== Work to complete ==
When scanning the data, count every line with "zone" in it, and report only the resulting number.

== Listed entries ==
-----

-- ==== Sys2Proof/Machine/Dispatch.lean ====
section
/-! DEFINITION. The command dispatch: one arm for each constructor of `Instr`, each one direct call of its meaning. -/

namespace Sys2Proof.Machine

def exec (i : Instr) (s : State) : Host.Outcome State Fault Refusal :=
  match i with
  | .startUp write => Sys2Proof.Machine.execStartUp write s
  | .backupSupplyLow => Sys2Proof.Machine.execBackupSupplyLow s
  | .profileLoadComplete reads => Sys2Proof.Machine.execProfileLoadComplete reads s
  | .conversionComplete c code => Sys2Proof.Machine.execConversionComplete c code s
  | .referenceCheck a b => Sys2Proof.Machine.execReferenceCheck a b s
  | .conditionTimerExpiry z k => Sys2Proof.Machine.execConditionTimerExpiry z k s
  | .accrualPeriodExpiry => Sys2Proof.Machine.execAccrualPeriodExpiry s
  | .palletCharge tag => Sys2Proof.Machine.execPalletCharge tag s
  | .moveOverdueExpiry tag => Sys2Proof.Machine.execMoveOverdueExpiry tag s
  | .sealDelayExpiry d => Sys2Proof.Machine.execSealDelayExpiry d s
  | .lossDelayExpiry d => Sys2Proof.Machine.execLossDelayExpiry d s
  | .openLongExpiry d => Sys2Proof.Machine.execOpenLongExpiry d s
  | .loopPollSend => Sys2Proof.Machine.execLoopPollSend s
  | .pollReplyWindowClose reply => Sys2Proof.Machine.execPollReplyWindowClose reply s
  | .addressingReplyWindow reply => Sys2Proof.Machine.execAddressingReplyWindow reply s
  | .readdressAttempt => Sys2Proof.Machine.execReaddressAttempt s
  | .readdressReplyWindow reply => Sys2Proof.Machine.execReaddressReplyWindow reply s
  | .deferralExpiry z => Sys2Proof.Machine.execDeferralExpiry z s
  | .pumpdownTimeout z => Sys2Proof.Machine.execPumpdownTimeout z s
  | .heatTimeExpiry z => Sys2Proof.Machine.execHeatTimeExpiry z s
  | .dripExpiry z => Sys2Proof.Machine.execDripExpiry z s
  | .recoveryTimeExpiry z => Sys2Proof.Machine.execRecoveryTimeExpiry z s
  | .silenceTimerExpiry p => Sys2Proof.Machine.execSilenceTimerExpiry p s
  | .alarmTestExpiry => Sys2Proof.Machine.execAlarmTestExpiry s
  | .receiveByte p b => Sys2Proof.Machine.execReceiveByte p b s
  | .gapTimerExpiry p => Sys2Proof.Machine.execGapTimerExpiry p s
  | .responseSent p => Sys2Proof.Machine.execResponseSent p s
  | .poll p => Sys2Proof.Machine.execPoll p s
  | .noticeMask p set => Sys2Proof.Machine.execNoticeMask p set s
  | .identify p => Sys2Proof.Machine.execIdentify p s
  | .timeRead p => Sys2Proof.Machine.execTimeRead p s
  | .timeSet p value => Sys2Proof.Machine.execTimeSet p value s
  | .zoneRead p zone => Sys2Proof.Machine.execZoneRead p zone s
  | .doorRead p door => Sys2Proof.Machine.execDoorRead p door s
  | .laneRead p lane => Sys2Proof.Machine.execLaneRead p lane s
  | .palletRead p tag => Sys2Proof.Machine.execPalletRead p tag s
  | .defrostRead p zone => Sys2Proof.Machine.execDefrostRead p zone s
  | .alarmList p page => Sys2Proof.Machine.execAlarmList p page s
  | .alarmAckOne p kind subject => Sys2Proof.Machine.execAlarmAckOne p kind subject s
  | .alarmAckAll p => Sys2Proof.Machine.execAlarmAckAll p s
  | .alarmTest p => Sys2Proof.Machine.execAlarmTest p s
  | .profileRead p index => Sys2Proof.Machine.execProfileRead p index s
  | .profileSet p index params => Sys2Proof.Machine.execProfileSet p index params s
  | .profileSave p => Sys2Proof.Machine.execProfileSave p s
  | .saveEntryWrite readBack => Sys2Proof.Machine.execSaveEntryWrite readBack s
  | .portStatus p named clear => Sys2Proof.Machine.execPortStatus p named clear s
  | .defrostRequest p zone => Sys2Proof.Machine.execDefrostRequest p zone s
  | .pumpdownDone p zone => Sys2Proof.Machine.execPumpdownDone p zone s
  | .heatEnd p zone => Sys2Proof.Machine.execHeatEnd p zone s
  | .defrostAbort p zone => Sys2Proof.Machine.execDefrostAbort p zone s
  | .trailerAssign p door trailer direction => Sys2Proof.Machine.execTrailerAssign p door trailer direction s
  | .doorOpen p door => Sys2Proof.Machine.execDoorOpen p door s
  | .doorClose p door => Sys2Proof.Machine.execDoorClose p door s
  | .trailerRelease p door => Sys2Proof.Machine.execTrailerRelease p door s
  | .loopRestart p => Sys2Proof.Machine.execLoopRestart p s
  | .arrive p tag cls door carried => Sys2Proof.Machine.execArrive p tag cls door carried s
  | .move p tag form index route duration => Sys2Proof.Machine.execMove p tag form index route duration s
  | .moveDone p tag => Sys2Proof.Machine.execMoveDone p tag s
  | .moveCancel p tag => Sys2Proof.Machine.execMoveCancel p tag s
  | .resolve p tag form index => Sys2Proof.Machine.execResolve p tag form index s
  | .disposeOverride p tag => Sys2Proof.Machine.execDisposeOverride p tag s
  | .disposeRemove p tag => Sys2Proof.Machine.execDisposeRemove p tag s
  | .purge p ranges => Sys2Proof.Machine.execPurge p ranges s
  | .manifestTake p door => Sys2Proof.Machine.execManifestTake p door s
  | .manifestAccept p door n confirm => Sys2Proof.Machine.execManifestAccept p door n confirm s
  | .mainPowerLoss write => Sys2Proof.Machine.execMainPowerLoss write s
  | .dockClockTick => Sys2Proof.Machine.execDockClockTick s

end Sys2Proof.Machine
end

-----

== Expected answer ==
6